During the summit, Duma outlined sound examples of the start-up companies and technologies the venture has been in discussions with, which have initiated developments in highly promising technological advancements for the fashion industry. This includes Diamond Foundry, who create lab-grown diamonds and Orange Fiber, who produce fabrics made from 100% repurposed orange peelings. “There is around 700,000 tons of orange peels that end up in landfills in Italy only [sic]” said Duma. “They contacted the biggest juice companies in Italy and they gave them this so-called garbage for free, so it’s a win-win situation, a zero waste situation and it’s a healthy, breathable, sustainable material.”
“When we started to dive into the world of material science and bio tech and smart textiles, we realized that there is a revolution actually happening in that world.
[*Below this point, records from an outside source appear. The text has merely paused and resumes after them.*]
/-- A node becomes ready; a loop node starts its body, nested to at most `fuel` levels (R15, R20, R300). -/
def State.nodeReady : Nat → State → Nat → State
  | 0, s, _ => s
  | fuel + 1, s, r =>
    let ws := s.nodeWords r
    let s := s.setNodeState r 1
    if isCode ws then
      s.listInsts { graph := (s.launchOf r).map (·.graph), node := r, die := refDie r, ctx := s.nodeCtx r, base := 0, prio := field ws 0 59 2,
                    groups := s.groupsOf r, patch := none, set := none, readyAt := s.clock }
    else if nodeKind ws = 3 then s.runConditional r
    else if nodeKind ws = 4 then
      let body := listed ws
      let s := s.setSlotWord r 1 (runtimeWord (s.nodeCount r) 1 (s.nodeIters r + 1))
      let s := body.foldl (fun s b => s.setSlotWord b 1 (runtimeWord (field (s.nodeWords b) 0 40 16) 0 0)) s
      let s := match s.launchOf r with
        | some l => s.modLaunch l.graph fun l => { l with skips := l.skips.filter fun b => !body.contains b }
        | none => s
      if body.isEmpty then s.post (s.clock + 1) (.loopBodyEnd r)
      else (body.filter fun b => s.nodeCount b = 0).foldl (fun s b => State.nodeReady fuel s b) s
    else s.completePlain r false

/-- The deepest nesting of loops there can be. -/
def State.depth (s : State) : Nat := (s.launches.map fun l => l.nodes.length).sum + 1

/-- R14, R19, R299: the counter falls; in the clock in which it reaches zero the node becomes ready, or is skipped when some token marked it so. A counter
at zero stays there, and nothing comes of the token. A ready conditional node that still waits for its guard word looks again. -/
def execTokenArrival (node : Nat) (skip : Bool) (s : State) : Out :=
  let s := s.acknowledge (.tokenArrival node skip)
  .next (match s.launchOf node with
    | none => s
    | some l =>
      let ws := s.nodeWords node
      if s.nodeState node = 1 ∧ nodeKind ws = 3 then s.runConditional node
      else if s.nodeState node ≠ 0 ∨ isTemplate ws ∨ s.nodeCount node = 0 then s
      else
        let n := s.nodeCount node - 1
        let skipped := skip || l.skips.contains node
        let s := (s.modLaunch l.graph fun l => { l with skips := if skip then l.skips ++ [node] else l.skips }).setSlotWord node 1
          (runtimeWord n 0 (s.nodeIters node))
        if n ≠ 0 then s
        else if skipped then ((s.setNodeState node 3).sendTokens node false).nodeFinished node
        else State.nodeReady s.depth s node)

/-- R20: after every node of the body has ended, the predicate word decides. -/
def execLoopBodyEnd (node : Nat) (s : State) : Out :=
  let ws := s.nodeWords node
  let a := field ws 2 0 57
  let ctx := s.nodeCtx node
  .next (if (s.launchOf node).isNone || s.nodeState node != 1 || nodeKind ws != 4 || (listed ws).any (fun b => decide (s.nodeState b < 2)) then s
    else if !s.reachable ctx a 8 then (s.askFor ctx a 8).waitFor ctx a 8 (.loopBodyEnd node)
    else if s.readCommitted ctx a 8 ≠ 0 ∧ s.nodeIters node < field ws 3 0 16 then State.nodeReady s.depth s node
    else s.completePlain node false)

/-! ### Launches (R295, R298) -/

/-- The slots of a graph on a die, by the graph table: first, count, context. -/
def State.graphRange (s : State) (g d : Nat) : Nat × Nat × Nat :=
  let w := (mget 0 s.graphTable (12 * g + d)).toNat
  (bits w 17 15, bits w 0 17, bits w 32 8)
def State.inGraph (s : State) (g r : Nat) : Bool :=
  let (first, n, _) := s.graphRange g (refDie r)
  decide (first ≤ refSlot r ∧ refSlot r < first + n)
What seemed and sounded like science fiction is actually becoming science fact nowadays. The process of running the industry on 100% renewable and alternative energy and resources is inevitable and it will happen no matter what, it’s just a matter of time.” said Duma.
Other compelling investments that FTL have been investing in are a San Francisco-based company that “grow leather and fur in a laboratory environment out of stem-cells, without killing animals”, and a company that “embed peppermint in any kind of fiber, which has very strong anti-microbial and anti-radiation properties”. Duma claimed, in turn, this technology would reduce washing volumes, saving time, money, water and chemicals.
The Pulse of the Fashion Industry Report
A major pinnacle of this year’s summit was the unveiling of the Pulse of Fashion 2017 report - a benchmark for the current progress of the industry at large, which took two years to culminate. Compiled by The Global Fashion Agenda, in collaboration with The Boston Consulting Group, the in-depth assessment looks at environmental and social performances of global fashion organisations and companies. Drawing from the Sustainable Apparel Coalition’s Higg Index, the report surveys over 90 senior sustainability members, using data from over 20,000 self-assessments by member companies and factories. It is the foremost comprehensive fashion report to date, revealing the overall ‘health’ of the fashion industry, which scored at a measly 32 out of 100. The report further claims the improvement of the industry’s social and environmental performances add as much as €160 billion by 2030 in annual value for the world economy - quantifiable results that highlight the imperative need for accelerated action on sustainable initiatives in the industry.